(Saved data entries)
◇ ◇ ◇

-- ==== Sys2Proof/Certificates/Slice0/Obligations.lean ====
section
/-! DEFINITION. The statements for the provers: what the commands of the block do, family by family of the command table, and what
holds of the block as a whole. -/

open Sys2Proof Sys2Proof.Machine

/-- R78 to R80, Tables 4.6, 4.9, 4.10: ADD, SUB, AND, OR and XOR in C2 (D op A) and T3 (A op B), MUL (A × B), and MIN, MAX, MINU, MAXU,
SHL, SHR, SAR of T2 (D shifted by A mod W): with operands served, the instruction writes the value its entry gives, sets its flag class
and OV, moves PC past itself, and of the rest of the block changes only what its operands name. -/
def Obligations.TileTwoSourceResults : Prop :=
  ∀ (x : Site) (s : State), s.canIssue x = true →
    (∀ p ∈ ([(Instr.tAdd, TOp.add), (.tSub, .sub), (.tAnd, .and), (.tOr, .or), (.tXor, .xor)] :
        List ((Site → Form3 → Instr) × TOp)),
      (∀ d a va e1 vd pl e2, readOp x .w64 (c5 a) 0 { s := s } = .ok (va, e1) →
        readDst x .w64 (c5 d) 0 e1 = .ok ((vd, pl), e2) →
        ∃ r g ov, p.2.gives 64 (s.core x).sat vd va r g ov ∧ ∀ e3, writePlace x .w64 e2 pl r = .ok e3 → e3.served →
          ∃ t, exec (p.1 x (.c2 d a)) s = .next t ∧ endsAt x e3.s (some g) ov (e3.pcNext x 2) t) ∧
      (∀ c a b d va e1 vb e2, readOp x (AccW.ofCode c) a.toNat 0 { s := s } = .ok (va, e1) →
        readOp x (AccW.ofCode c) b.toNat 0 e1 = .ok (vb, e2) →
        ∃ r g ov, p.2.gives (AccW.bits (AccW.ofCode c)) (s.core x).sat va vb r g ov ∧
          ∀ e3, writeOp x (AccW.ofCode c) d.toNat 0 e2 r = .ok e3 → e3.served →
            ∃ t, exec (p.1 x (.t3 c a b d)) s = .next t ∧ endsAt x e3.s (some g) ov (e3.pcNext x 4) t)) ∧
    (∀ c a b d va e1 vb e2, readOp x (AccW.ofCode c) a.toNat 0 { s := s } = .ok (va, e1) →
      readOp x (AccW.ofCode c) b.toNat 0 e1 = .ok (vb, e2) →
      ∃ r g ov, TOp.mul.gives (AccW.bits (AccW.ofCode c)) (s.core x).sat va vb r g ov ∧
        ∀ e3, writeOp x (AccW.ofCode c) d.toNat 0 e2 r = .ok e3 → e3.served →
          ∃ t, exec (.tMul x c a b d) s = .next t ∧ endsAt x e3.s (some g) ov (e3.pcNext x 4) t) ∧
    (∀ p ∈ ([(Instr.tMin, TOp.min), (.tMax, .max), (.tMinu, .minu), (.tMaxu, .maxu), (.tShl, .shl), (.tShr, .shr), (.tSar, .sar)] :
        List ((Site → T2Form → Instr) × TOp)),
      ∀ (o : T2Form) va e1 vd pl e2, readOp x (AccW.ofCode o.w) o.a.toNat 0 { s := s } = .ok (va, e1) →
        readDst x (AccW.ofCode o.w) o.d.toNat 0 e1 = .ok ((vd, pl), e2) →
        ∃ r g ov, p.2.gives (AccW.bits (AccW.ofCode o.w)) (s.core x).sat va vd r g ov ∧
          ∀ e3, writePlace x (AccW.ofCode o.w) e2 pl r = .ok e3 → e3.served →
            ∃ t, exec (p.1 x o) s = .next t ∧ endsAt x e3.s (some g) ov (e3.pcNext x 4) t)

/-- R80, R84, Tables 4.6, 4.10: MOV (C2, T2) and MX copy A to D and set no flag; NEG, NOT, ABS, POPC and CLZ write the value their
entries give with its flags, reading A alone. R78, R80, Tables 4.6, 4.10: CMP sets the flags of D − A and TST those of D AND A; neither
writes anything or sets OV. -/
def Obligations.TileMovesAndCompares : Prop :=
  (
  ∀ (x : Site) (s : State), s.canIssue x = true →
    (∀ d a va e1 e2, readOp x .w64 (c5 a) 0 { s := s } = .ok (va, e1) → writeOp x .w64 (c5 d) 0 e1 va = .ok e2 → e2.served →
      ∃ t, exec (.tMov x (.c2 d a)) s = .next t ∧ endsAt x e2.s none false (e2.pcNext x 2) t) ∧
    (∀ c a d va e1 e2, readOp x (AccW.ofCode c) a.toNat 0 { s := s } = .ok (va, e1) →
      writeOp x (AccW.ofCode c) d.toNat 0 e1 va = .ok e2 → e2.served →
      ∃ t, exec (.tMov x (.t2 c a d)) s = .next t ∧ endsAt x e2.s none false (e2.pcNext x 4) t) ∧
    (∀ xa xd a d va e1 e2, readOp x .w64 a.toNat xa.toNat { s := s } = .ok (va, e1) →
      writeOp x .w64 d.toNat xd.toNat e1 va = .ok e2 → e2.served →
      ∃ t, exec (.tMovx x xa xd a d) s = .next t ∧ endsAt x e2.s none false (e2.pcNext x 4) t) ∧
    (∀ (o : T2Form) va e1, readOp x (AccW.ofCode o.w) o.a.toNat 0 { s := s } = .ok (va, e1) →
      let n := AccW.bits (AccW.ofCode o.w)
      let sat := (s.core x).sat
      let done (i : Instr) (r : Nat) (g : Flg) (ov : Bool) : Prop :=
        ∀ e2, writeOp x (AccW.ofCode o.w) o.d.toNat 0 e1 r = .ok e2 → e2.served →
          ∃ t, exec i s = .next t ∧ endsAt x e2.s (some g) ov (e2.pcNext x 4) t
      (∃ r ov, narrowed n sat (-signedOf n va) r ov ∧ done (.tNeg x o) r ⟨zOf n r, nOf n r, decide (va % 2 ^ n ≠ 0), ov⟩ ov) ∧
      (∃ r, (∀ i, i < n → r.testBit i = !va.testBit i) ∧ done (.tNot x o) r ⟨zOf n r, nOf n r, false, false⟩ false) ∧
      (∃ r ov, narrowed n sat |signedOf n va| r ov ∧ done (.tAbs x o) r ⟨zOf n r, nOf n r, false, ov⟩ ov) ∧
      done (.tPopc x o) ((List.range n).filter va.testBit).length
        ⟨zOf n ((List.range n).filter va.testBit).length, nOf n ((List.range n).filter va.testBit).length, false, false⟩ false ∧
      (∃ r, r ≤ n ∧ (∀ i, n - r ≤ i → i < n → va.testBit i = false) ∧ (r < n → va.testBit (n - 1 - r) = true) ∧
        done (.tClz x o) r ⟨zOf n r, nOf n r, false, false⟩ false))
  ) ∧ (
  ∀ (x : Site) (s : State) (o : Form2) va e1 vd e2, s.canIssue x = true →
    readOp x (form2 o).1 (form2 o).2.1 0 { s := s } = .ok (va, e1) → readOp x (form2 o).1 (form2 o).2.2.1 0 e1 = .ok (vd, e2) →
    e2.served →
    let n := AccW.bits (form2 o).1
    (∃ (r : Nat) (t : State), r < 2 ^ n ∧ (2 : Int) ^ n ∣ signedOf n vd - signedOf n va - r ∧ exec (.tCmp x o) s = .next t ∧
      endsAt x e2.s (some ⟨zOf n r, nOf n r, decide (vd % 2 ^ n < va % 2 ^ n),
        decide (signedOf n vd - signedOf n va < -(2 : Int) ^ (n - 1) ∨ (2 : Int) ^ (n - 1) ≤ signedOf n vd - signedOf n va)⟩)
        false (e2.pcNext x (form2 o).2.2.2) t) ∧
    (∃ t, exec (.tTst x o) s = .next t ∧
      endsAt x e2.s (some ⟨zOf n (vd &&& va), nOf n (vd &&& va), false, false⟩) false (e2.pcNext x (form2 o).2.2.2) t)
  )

◇ ◇ ◇

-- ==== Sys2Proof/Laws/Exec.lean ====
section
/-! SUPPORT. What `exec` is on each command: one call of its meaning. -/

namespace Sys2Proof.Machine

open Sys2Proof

◇ ◇ ◇

[Exercise directions]: Using the data above, reproduce exactly the lines between those holding "ov (e2.pcNext x 4) t" and "done (.tPopc x", inclusive, and no others.

[Expected output]:
          ∃ t, exec i s = .next t ∧ endsAt x e2.s (some g) ov (e2.pcNext x 4) t
      (∃ r ov, narrowed n sat (-signedOf n va) r ov ∧ done (.tNeg x o) r ⟨zOf n r, nOf n r, decide (va % 2 ^ n ≠ 0), ov⟩ ov) ∧
      (∃ r, (∀ i, i < n → r.testBit i = !va.testBit i) ∧ done (.tNot x o) r ⟨zOf n r, nOf n r, false, false⟩ false) ∧
      (∃ r ov, narrowed n sat |signedOf n va| r ov ∧ done (.tAbs x o) r ⟨zOf n r, nOf n r, false, ov⟩ ov) ∧
      done (.tPopc x o) ((List.range n).filter va.testBit).length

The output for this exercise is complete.